theorem Ival.holds_mul {x y : Ival} {a b : ℝ} (hx : x.Holds H a) (hy : y.Holds H b) : (Ival.mul H x y).Holds H (a * b) := by
  have h := mul_between hx.1 hx.2 hy.1 hy.2
  have u : (0 : Int) < unitsPerOne H := unitsPerOne_pos
  have e : a * b * 2 ^ (2 * H) = (a * 2 ^ (2 * H)) * (b * 2 ^ (2 * H)) / (unitsPerOne H : Int) := by
    rw [unitsPerOne_cast]; field_simp
  have p : (0 : ℝ) < ((unitsPerOne H : Int) : ℝ) := by exact_mod_cast u
  constructor
  · rw [e]
    refine (divDown_le u).trans (div_le_div_of_nonneg_right ?_ p.le)
    push_cast
    exact h.1
  · rw [e]
    refine le_trans (div_le_div_of_nonneg_right ?_ p.le) (le_divUp u)
    push_cast
    exact h.2

theorem Ival.holds_inv {y i : Ival} {b : ℝ} (hy : y.Holds H b) (h : Ival.inv H y = some i) : i.Holds H (1 / b) := by
  obtain ⟨h3, h4⟩ := hy
  have u : (0 : Int) < unitsPerOne H := unitsPerOne_pos
  have P : (0 : ℝ) < 2 ^ (2 * H) := by positivity
  have uu : ((unitsPerOne H * unitsPerOne H : Int) : ℝ) = 2 ^ (2 * H) * 2 ^ (2 * H) := by push_cast; rw [unitsPerOne_cast]
  unfold Ival.inv at h
  split at h
  · rename_i pos
    cases h
    have lo : (0 : ℝ) < y.lo := by exact_mod_cast pos
    have bp : 0 < b * 2 ^ (2 * H) := lo.trans_le h3
    have hi : (0 : ℝ) < y.hi := bp.trans_le h4
    have e : 1 / b * 2 ^ (2 * H) = (2 ^ (2 * H) * 2 ^ (2 * H)) / (b * 2 ^ (2 * H)) := by
      have : b ≠ 0 := by rintro rfl; simp at bp
      field_simp
    constructor
    · refine (divDown_le (by exact_mod_cast hi)).trans ?_
      rw [e, uu]
      exact div_le_div_of_nonneg_left (by positivity) bp h4
    · refine le_trans ?_ (le_divUp pos)
      rw [e, uu]
      exact div_le_div_of_nonneg_left (by positivity) lo h3
  · split at h
    · rename_i neg
      cases h
      have hi : (y.hi : ℝ) < 0 := by exact_mod_cast neg
      have bn : b * 2 ^ (2 * H) < 0 := h4.trans_lt hi
      have lo : (y.lo : ℝ) < 0 := h3.trans_lt bn
      have e : 1 / b * 2 ^ (2 * H) = -((2 ^ (2 * H) * 2 ^ (2 * H)) / (-(b * 2 ^ (2 * H)))) := by
        have : b ≠ 0 := by rintro rfl; simp at bn
        field_simp
      have d1 := le_divUp (a := unitsPerOne H * unitsPerOne H) (b := -y.hi) (by omega)
      have d2 := divDown_le (a := unitsPerOne H * unitsPerOne H) (b := -y.lo) (by exact_mod_cast (by linarith : (0:ℝ) < -y.lo))
      rw [uu] at d1 d2
      push_cast at d1 d2
      constructor
      · rw [e]
        push_cast
        have := div_le_div_of_nonneg_left (a := (2 ^ (2 * H) * 2 ^ (2 * H) : ℝ)) (by positivity)
          (by linarith : (0 : ℝ) < -y.hi) (by linarith : -(y.hi : ℝ) ≤ -(b * 2 ^ (2 * H)))
        linarith
      · rw [e]
        push_cast
        have := div_le_div_of_nonneg_left (a := (2 ^ (2 * H) * 2 ^ (2 * H) : ℝ)) (by positivity)
          (by linarith : (0 : ℝ) < -(b * 2 ^ (2 * H))) (by linarith : -(b * 2 ^ (2 * H)) ≤ -(y.lo : ℝ))
        linarith
    · cases h

theorem Ival.holds_div {x y i : Ival} {a b : ℝ} (hx : x.Holds H a) (hy : y.Holds H b) (h : Ival.div H x y = some i) :
    i.Holds H (a / b) := by
  unfold Ival.div at h
  obtain ⟨v, hv, rfl⟩ := Option.map_eq_some_iff.1 h
  simpa [div_eq_mul_inv] using Ival.holds_mul hx (Ival.holds_inv hy hv)

/-! ### The cosine -/

theorem Ival.holds_doubleAngle {c : Ival} {a : ℝ} (h : c.Holds H (Real.cos a)) : (Ival.doubleAngle H c).Holds H (Real.cos (2 * a)) := by
  have m := Ival.holds_mul h h
  have e : Real.cos (2 * a) * 2 ^ (2 * H) = 2 * (Real.cos a * Real.cos a * 2 ^ (2 * H)) - 2 ^ (2 * H) := by
    rw [Real.cos_two_mul]; ring
  have sq : (0 : ℝ) ≤ Real.cos a * Real.cos a * 2 ^ (2 * H) := mul_nonneg (mul_self_nonneg _) (by positivity)
  obtain ⟨m1, m2⟩ := m
  unfold Ival.doubleAngle
  constructor
  · rw [e]
    simp only
    split <;> push_cast <;> rw [unitsPerOne_cast] <;> linarith
  · rw [e]
    push_cast
    rw [unitsPerOne_cast]
    linarith

theorem Ival.holds_doubleAngles (k : Nat) : ∀ {c : Ival} {a : ℝ}, c.Holds H (Real.cos a) →
    (Ival.doubleAngles H k c).Holds H (Real.cos (2 ^ k * a)) := by
  induction k with
  | zero => intro c a h; simpa [Ival.doubleAngles] using h
  | succ k ih =>
    intro c a h
    have := ih (Ival.holds_doubleAngle h)
    rwa [show (2 : ℝ) ^ (k + 1) * a = 2 ^ k * (2 * a) by ring]

theorem Ival.abs_le_bound {x : Ival} {a : ℝ} (h : x.Holds H a) :
    |a * 2 ^ (2 * H)| ≤ ((max x.lo.natAbs x.hi.natAbs : Nat) : ℝ) := by
  obtain ⟨h1, h2⟩ := h
  have b1 : -(x.lo : ℝ) ≤ ((max x.lo.natAbs x.hi.natAbs : Nat) : ℝ) := by
    have : -x.lo ≤ ((max x.lo.natAbs x.hi.natAbs : Nat) : Int) := by omega
    simpa using (Int.cast_le (R := ℝ)).2 this
  have b2 : (x.hi : ℝ) ≤ ((max x.lo.natAbs x.hi.natAbs : Nat) : ℝ) := by
    have : x.hi ≤ ((max x.lo.natAbs x.hi.natAbs : Nat) : Int) := by omega
    simpa using (Int.cast_le (R := ℝ)).2 this
  rw [abs_le]
  constructor <;> linarith

theorem Ival.near_le_abs {x : Ival} {a : ℝ} (h : x.Holds H a) :
    0 ≤ (if 0 < x.lo then x.lo else if x.hi < 0 then -x.hi else 0) ∧
    (((if 0 < x.lo then x.lo else if x.hi < 0 then -x.hi else 0) : Int) : ℝ) ≤ |a * 2 ^ (2 * H)| := by
  obtain ⟨h1, h2⟩ := h
  split
  · rename_i p
    exact ⟨p.le, h1.trans (le_abs_self _)⟩
  · split
    · rename_i p
      refine ⟨by omega, ?_⟩
      push_cast
      linarith [neg_abs_le (a * 2 ^ (2 * H))]
    · simp

theorem Ival.holds_cos {x i : Ival} {a : ℝ} (hx : x.Holds H a) (h : Ival.cos H x = some i) : i.Holds H (Real.cos a) := by
  have hb := Ival.abs_le_bound hx
  have hn := Ival.near_le_abs hx
  unfold Ival.cos at h
  generalize (max x.lo.natAbs x.hi.natAbs : Nat) = bound at *
  generalize ((if 0 < x.lo then x.lo else if x.hi < 0 then -x.hi else 0) : Int) = near at *
  dsimp only at h
  split at h
  · rename_i small
    rw [← Option.some.inj h]
    have small' : (bound : ℝ) ≤ 8 * 2 ^ (2 * H) := by
      rw [← unitsPerOne_cast]; exact_mod_cast small
    have eight : (8 : ℝ) ≤ 2 ^ (H / 2 + 3) := by
      rw [pow_add]
      have : (1 : ℝ) ≤ 2 ^ (H / 2) := one_le_pow₀ (by norm_num)
      linarith
    have four : (4 : ℝ) ^ (H / 2 + 3) = (2 ^ (H / 2 + 3)) ^ 2 := by
      rw [← pow_mul, mul_comm (H / 2 + 3) 2, pow_mul]; norm_num
    set y : ℝ := a / 2 ^ (H / 2 + 3) with hy
    set t : ℝ := y ^ 2 with ht
    have hay : a = 2 ^ (H / 2 + 3) * y := by rw [hy]; field_simp
    have ha : |a| ≤ 8 := by
      have : |a| * 2 ^ (2 * H) ≤ 8 * 2 ^ (2 * H) := by
        rw [abs_mul, abs_of_pos (by positivity : (0 : ℝ) < 2 ^ (2 * H))] at hb
        exact hb.trans small'
      exact le_of_mul_le_mul_right this (by positivity)
    have hy1 : |y| ≤ 1 := by
      rw [hy, abs_div, abs_of_pos (by positivity : (0 : ℝ) < 2 ^ (H / 2 + 3)), div_le_one (by positivity)]
      exact ha.trans eight
    have bd := Real.cos_bound hy1
    have t4 : |y| ^ 4 = t ^ 2 := by rw [ht, ← pow_mul, ← abs_pow]; exact abs_of_nonneg (by positivity)
    rw [t4, abs_le] at bd
    have sq : t * 2 ^ (2 * H) = (a * 2 ^ (2 * H)) ^ 2 / (2 ^ (2 * H) * 4 ^ (H / 2 + 3)) := by
      rw [ht, hy, four]; field_simp
    have sqa : (a * 2 ^ (2 * H)) ^ 2 = |a * 2 ^ (2 * H)| ^ 2 := (sq_abs _).symm
    have den : (0 : Int) < unitsPerOne H * 4 ^ (H / 2 + 3) := mul_pos unitsPerOne_pos (by positivity)
    have denr : ((unitsPerOne H * 4 ^ (H / 2 + 3) : Int) : ℝ) = 2 ^ (2 * H) * 4 ^ (H / 2 + 3) := by
      rw [Int.cast_mul, unitsPerOne_cast]; norm_num
    have tHi : t * 2 ^ (2 * H) ≤ ((divUp ((bound : Int) * bound) (unitsPerOne H * 4 ^ (H / 2 + 3)) : Int) : ℝ) := by
      refine le_trans ?_ (le_divUp den)
      rw [sq, sqa, denr]
      push_cast
      refine div_le_div_of_nonneg_right ?_ (by positivity)
      nlinarith [abs_nonneg (a * 2 ^ (2 * H))]
    have tLo : ((divDown (near * near) (unitsPerOne H * 4 ^ (H / 2 + 3)) : Int) : ℝ) ≤ t * 2 ^ (2 * H) := by
      refine (divDown_le den).trans ?_
      rw [sq, sqa, denr]
      push_cast
      refine div_le_div_of_nonneg_right ?_ (by positivity)
      have : (0 : ℝ) ≤ near := by exact_mod_cast hn.1
      nlinarith [hn.2]
    generalize divUp ((bound : Int) * bound) (unitsPerOne H * 4 ^ (H / 2 + 3)) = T at *
    generalize divDown (near * near) (unitsPerOne H * 4 ^ (H / 2 + 3)) = L at *
    have t0 : 0 ≤ t := by rw [ht]; positivity
    have den96 : (0 : Int) < 96 * unitsPerOne H := mul_pos (by norm_num) unitsPerOne_pos
    have eBig : 5 / 96 * t ^ 2 * 2 ^ (2 * H) ≤ ((divUp (5 * (T * T)) (96 * unitsPerOne H) : Int) : ℝ) := by
      refine le_trans ?_ (le_divUp den96)
      push_cast
      rw [unitsPerOne_cast, le_div_iff₀ (by positivity)]
      have : (t * 2 ^ (2 * H)) * (t * 2 ^ (2 * H)) ≤ (T : ℝ) * T := mul_le_mul tHi tHi (by positivity) (le_trans (by positivity) tHi)
      nlinarith
    generalize divUp (5 * (T * T)) (96 * unitsPerOne H) = E at *
    have d1 := le_divUp (a := T) (b := 2) (by norm_num)
    have d2 := divDown_le (a := L) (b := 2) (by norm_num)
    push_cast at d1 d2
    rw [hay]
    apply Ival.holds_doubleAngles (H / 2 + 3)
    constructor
    · push_cast
      rw [unitsPerOne_cast]
      nlinarith [bd.1]
    · push_cast
      rw [unitsPerOne_cast]
      nlinarith [bd.2]
  · cases h

/-! ### Logarithm and power of two -/

theorem natDiv_le (a b : Nat) : ((a / b : Nat) : ℝ) ≤ (a : ℝ) / b := Nat.cast_div_le

theorem le_natDivUp {a b : Nat} (hb : 0 < b) : (a : ℝ) / b ≤ (((a + (b - 1)) / b : Nat) : ℝ) := by
  have hb' : (0 : ℝ) < b := by exact_mod_cast hb
  rw [div_le_iff₀ hb']
  have h := Nat.lt_div_mul_add hb (a := a + (b - 1))
  have : a ≤ (a + (b - 1)) / b * b := by omega
  exact_mod_cast this

/-- The binary logarithm of `y` units. -/
noncomputable def lgUnits (H : Nat) (y : ℝ) : ℝ := Real.logb 2 (y / 2 ^ (2 * H))

theorem lgUnits_mono {x y : ℝ} (hx : 0 < x) (h : x ≤ y) : lgUnits H x ≤ lgUnits H y :=
  Real.logb_le_logb_of_le (by norm_num) (by positivity) (by gcongr)

theorem lgUnits_sq {y : ℝ} (hy : 0 < y) : lgUnits H (y * y / 2 ^ (2 * H)) = 2 * lgUnits H y := by
  unfold lgUnits
  rw [show y * y / 2 ^ (2 * H) / 2 ^ (2 * H) = (y / 2 ^ (2 * H)) ^ 2 by field_simp, Real.logb_pow]
  norm_num

theorem lgUnits_half {y : ℝ} (hy : 0 < y) : lgUnits H (y / 2) = lgUnits H y - 1 := by
  unfold lgUnits
  rw [show y / 2 / 2 ^ (2 * H) = y / 2 ^ (2 * H) / 2 by ring, Real.logb_div (by positivity) (by norm_num),
    Real.logb_self_eq_one (by norm_num)]

theorem lgUnits_one : lgUnits H (2 ^ (2 * H)) = 0 := by
  unfold lgUnits; rw [div_self (by positivity), Real.logb_one]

━━━━━━━━━━

Find every line in the records that uses the string "show", then copy it.

    rwa [show (2 : ℝ) ^ (k + 1) * a = 2 ^ k * (2 * a) by ring]
  rw [show y * y / 2 ^ (2 * H) / 2 ^ (2 * H) = (y / 2 ^ (2 * H)) ^ 2 by field_simp, Real.logb_pow]
  rw [show y / 2 / 2 ^ (2 * H) = y / 2 ^ (2 * H) / 2 by ring, Real.logb_div (by positivity) (by norm_num),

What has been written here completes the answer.